Input for this task »
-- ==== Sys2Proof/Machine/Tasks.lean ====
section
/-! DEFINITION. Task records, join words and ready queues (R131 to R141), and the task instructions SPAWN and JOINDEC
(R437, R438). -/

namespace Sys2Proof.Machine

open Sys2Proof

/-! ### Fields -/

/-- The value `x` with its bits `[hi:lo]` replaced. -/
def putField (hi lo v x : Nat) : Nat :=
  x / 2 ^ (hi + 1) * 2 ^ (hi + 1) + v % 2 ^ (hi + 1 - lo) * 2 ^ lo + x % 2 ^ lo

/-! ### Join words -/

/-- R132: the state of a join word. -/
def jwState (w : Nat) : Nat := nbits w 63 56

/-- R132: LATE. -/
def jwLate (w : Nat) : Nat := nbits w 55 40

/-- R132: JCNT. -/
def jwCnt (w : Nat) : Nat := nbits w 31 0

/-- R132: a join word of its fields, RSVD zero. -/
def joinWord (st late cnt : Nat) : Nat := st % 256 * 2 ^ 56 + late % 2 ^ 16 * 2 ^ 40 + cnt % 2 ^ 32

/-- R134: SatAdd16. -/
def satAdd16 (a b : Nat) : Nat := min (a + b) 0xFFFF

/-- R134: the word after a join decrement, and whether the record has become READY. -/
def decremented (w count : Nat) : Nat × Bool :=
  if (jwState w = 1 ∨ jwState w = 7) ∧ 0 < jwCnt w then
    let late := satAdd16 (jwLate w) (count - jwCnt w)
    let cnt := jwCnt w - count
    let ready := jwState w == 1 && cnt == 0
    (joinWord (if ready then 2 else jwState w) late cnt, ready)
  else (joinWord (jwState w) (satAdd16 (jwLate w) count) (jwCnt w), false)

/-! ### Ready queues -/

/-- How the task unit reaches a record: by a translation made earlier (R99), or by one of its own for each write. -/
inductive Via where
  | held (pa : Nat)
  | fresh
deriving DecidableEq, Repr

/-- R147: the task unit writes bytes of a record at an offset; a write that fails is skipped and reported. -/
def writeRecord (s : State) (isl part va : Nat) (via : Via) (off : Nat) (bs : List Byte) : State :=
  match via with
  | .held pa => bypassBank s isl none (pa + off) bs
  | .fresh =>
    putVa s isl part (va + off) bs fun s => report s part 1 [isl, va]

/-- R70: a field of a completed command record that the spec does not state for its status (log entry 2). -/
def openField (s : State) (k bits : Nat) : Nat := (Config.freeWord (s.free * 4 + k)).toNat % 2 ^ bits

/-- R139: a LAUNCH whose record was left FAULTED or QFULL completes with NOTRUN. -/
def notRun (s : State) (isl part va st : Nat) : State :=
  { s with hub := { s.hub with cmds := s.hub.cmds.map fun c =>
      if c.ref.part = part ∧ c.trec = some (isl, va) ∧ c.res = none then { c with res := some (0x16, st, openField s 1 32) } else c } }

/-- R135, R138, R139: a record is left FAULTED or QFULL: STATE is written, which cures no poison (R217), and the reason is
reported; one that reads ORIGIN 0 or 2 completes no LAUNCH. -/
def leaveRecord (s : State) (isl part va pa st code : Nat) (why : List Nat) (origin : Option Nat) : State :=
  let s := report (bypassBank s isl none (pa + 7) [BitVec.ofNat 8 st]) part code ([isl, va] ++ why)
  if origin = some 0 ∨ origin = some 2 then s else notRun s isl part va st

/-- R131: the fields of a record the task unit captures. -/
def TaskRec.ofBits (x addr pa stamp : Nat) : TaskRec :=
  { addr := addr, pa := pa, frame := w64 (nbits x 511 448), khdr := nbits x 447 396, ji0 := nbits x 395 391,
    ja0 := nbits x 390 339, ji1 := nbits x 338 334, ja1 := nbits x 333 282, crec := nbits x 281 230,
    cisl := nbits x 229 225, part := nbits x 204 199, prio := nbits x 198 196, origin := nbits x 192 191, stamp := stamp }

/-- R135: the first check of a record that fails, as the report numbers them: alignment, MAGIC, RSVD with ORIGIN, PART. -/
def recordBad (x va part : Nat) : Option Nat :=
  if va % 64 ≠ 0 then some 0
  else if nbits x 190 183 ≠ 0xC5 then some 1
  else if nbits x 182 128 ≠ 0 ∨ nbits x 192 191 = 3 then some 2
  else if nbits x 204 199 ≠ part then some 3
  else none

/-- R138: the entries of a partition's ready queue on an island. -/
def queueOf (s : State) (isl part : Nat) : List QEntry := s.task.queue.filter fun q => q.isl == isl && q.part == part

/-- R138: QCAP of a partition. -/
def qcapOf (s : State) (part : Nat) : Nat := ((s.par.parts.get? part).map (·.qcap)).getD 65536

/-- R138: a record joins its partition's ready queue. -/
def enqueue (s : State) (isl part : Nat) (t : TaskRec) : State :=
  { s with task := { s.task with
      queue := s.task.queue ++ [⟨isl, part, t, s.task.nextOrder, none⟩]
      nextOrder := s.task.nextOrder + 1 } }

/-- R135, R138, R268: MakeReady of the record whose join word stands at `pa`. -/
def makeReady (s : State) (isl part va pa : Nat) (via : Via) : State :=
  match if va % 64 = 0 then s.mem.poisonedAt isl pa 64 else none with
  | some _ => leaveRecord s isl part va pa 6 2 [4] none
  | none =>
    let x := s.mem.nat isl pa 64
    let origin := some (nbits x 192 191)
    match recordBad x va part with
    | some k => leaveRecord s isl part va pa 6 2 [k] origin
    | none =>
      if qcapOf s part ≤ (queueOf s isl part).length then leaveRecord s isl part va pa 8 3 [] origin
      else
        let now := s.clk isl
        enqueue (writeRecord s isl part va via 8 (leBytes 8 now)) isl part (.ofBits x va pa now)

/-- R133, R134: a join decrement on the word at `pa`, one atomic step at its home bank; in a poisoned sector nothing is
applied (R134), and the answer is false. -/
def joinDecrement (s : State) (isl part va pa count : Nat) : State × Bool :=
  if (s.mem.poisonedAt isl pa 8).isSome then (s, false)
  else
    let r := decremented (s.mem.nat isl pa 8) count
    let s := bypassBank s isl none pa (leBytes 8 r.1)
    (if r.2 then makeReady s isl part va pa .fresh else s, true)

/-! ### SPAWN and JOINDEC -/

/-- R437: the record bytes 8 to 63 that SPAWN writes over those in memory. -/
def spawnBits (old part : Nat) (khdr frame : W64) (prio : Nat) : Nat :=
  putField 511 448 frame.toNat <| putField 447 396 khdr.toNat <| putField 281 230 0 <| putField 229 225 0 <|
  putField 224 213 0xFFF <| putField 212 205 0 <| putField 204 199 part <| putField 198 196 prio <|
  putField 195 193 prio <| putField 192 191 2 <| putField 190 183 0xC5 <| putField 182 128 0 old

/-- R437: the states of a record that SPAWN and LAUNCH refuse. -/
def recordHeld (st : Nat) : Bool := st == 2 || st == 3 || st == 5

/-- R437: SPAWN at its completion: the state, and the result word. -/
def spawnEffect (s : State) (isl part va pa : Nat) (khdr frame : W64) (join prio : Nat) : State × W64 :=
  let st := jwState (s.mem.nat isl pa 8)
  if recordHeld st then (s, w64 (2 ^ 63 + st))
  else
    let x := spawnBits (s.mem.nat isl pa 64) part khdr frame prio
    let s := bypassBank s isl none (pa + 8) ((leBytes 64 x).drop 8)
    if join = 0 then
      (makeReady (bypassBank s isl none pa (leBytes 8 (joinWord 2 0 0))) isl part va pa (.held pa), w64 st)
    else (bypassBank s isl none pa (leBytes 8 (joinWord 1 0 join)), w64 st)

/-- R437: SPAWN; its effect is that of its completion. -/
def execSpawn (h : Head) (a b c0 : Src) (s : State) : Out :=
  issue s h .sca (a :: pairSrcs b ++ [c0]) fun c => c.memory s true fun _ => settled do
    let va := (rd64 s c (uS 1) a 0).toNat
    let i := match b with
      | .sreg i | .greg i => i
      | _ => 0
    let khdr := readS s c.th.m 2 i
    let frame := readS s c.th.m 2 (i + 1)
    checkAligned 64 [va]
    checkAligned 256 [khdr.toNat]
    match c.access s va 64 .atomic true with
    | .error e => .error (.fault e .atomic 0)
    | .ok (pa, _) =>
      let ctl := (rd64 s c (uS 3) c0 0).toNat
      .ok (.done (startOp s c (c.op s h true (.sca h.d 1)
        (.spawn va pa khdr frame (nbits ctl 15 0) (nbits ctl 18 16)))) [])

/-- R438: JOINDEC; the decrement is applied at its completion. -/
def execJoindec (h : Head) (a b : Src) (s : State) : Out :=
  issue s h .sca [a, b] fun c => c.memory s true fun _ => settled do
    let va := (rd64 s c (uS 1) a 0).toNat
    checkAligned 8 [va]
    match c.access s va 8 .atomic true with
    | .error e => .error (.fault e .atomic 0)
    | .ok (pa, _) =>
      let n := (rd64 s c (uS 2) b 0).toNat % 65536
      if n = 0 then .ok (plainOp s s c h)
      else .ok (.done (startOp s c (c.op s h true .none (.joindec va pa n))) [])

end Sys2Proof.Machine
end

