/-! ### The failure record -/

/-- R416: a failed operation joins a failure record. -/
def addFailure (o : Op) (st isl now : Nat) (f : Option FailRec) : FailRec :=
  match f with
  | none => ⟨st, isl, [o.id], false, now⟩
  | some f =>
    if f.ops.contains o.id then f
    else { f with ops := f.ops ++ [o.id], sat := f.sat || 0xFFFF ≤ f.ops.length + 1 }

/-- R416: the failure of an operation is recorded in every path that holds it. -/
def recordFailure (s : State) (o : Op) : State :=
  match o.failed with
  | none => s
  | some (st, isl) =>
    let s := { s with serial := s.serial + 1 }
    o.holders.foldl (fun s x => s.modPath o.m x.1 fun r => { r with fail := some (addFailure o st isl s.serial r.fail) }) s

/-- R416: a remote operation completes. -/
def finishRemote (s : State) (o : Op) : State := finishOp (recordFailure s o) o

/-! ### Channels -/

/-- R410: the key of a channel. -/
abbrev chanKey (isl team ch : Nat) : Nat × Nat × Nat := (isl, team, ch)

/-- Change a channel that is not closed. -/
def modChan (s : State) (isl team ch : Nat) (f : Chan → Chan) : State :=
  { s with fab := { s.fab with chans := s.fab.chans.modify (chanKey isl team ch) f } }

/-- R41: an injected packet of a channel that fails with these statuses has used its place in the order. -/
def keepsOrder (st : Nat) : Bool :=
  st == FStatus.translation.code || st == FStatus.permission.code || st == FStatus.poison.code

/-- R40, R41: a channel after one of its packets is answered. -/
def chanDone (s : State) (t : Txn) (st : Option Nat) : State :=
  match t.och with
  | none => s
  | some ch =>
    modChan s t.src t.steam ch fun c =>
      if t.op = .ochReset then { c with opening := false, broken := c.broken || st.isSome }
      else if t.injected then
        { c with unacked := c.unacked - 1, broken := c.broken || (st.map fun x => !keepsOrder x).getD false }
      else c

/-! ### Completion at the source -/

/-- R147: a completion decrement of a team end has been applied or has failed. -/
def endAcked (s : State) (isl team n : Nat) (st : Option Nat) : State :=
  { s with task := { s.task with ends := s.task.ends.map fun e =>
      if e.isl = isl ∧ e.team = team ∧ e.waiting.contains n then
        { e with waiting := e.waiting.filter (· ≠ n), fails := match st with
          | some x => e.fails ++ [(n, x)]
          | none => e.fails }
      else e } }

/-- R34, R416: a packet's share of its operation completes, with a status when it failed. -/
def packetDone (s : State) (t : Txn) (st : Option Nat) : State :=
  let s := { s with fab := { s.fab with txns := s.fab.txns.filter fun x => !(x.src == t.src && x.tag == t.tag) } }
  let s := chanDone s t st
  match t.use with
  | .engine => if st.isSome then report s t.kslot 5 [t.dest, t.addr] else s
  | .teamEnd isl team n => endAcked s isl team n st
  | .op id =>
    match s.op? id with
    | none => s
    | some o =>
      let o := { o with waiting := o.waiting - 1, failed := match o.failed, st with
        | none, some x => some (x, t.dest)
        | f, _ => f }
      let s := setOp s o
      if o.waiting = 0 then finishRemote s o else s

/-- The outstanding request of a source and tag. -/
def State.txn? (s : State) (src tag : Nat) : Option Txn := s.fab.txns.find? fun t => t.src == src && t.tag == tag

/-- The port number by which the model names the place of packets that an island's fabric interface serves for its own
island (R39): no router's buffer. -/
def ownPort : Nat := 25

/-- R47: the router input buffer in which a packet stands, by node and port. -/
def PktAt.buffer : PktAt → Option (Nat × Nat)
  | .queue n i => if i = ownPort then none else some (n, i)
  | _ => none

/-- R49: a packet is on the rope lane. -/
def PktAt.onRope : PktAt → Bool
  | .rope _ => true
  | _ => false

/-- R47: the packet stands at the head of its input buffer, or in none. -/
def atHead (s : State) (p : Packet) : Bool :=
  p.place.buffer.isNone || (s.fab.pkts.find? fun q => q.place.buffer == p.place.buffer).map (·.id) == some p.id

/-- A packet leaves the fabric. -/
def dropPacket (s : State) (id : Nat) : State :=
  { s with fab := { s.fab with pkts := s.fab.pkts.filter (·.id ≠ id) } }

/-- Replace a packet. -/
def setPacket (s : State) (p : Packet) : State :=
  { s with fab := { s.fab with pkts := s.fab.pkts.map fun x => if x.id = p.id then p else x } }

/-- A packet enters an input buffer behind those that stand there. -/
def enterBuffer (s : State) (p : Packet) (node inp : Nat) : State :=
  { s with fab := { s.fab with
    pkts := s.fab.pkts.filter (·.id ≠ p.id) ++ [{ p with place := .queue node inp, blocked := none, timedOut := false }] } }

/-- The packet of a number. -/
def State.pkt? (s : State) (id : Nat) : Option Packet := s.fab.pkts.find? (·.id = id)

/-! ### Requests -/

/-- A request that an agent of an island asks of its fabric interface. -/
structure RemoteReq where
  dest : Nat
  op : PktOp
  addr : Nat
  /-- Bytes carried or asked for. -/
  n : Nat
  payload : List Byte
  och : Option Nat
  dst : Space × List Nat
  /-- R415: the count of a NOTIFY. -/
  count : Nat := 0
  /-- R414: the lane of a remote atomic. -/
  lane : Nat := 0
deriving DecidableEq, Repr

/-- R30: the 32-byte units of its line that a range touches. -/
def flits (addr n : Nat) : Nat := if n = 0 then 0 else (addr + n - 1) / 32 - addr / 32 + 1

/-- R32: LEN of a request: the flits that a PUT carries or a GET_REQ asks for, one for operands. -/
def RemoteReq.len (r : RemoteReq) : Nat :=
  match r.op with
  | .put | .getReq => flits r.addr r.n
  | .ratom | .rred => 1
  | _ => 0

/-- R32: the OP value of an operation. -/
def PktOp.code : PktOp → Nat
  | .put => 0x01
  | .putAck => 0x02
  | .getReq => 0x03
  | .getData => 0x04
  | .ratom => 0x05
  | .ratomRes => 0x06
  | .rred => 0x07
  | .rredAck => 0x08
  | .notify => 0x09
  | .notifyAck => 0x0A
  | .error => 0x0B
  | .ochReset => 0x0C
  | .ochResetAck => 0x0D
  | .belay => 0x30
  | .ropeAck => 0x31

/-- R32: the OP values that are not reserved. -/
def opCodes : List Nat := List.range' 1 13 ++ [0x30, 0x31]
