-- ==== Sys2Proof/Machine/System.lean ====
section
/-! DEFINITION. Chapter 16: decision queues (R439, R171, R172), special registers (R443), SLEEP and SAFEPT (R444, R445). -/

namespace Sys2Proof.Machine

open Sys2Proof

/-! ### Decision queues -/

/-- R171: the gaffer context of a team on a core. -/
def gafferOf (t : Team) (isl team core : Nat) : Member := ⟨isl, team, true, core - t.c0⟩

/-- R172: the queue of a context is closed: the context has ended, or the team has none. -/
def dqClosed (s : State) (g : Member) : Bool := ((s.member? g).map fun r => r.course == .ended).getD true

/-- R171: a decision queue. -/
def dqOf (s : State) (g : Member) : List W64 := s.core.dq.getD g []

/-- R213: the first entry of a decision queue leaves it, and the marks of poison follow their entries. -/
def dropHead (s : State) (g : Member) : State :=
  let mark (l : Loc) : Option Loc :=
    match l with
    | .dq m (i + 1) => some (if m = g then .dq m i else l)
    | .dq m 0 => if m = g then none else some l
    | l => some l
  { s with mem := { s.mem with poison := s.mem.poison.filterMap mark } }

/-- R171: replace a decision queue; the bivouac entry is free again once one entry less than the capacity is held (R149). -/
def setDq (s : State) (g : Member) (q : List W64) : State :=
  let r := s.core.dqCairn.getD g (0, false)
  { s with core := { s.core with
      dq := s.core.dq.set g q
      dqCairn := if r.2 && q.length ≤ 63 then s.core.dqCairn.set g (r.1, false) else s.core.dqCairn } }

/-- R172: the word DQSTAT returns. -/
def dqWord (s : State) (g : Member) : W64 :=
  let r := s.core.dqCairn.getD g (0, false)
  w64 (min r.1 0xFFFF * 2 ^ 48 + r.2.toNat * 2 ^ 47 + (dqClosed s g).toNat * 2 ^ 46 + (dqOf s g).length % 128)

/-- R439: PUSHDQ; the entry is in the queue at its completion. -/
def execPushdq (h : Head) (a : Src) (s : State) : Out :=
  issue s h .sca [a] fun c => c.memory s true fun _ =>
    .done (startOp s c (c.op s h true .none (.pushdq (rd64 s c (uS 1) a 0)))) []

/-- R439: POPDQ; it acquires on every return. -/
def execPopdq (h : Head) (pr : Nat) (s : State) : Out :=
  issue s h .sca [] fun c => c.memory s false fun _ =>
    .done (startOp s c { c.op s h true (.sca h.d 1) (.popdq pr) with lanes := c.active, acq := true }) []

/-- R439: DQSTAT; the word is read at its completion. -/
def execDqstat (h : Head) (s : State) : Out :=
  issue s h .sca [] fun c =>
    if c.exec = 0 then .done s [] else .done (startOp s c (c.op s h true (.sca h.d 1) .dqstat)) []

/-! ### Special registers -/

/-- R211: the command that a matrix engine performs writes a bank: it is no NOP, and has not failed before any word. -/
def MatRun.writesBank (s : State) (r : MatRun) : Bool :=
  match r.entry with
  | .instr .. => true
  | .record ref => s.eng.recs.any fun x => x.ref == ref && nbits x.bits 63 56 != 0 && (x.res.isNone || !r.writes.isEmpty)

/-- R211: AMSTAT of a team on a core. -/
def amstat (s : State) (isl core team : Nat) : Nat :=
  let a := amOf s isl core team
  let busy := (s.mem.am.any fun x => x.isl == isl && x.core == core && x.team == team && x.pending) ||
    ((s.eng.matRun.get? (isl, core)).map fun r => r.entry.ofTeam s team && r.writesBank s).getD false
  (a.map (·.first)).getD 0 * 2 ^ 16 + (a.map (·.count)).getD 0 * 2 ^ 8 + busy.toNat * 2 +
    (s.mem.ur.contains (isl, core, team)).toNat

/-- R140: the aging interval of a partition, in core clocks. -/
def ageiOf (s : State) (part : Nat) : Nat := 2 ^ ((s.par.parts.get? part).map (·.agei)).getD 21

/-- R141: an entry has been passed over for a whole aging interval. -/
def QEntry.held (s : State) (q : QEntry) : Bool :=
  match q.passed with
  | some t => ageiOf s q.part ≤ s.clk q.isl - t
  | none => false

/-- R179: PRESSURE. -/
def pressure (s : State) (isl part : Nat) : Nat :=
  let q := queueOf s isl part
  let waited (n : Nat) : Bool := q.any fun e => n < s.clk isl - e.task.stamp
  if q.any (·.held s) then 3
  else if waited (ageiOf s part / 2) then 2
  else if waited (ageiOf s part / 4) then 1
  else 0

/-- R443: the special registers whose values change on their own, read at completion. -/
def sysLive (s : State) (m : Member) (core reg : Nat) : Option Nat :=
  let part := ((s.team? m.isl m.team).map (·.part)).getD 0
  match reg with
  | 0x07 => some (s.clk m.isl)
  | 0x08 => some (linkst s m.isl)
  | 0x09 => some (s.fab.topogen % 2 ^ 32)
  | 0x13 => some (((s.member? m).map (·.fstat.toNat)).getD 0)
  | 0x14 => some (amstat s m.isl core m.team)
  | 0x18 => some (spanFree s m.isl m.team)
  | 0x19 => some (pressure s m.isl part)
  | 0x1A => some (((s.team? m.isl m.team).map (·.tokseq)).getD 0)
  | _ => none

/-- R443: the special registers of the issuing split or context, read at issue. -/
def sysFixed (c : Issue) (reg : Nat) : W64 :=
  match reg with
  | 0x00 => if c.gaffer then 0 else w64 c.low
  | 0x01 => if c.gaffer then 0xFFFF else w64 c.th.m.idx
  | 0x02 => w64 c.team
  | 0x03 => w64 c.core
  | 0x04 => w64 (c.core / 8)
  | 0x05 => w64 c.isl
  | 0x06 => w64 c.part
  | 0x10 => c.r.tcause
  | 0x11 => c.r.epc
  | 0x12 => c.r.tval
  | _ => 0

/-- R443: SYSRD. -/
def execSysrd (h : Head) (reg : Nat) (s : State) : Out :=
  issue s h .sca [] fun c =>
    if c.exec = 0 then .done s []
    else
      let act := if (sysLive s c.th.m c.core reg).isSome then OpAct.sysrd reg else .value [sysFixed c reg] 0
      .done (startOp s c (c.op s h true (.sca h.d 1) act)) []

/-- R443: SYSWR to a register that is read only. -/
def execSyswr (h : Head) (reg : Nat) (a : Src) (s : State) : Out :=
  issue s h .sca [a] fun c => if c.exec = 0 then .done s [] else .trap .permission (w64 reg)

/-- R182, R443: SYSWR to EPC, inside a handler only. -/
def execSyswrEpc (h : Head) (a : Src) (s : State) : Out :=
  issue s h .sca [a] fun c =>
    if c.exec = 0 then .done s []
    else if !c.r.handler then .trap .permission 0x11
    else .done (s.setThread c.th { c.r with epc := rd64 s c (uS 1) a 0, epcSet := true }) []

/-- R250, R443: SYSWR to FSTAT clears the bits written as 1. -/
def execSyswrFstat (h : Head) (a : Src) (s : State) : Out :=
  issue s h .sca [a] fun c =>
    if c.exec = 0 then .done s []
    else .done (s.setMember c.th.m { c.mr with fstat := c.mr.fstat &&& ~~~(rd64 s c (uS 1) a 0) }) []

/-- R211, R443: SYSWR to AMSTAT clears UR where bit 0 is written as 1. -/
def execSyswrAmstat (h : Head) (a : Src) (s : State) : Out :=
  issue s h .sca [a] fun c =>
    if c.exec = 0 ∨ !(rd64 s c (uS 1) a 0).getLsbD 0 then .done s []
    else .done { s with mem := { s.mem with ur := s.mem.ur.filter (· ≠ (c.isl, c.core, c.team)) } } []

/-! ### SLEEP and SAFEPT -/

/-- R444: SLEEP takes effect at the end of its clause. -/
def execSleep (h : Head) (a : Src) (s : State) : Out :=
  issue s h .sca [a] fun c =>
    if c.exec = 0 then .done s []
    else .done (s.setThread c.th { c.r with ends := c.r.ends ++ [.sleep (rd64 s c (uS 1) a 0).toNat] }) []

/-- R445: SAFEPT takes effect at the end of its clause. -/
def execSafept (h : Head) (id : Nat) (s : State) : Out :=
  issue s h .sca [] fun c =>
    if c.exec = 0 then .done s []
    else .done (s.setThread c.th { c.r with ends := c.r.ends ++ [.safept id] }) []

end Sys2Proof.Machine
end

Task to complete »
From the records above, print only the lines between the one holding "def chanDone (s" and the one holding "c with unacked", inclusive, exactly as they stand.

Response to this exercise »
def chanDone (s : State) (t : Txn) (st : Option Nat) : State :=
  match t.och with
  | none => s
  | some ch =>
    modChan s t.src t.steam ch fun c =>
      if t.op = .ochReset then { c with opening := false, broken := c.broken || st.isSome }
      else if t.injected then
        { c with unacked := c.unacked - 1, broken := c.broken || (st.map fun x => !keepsOrder x).getD false }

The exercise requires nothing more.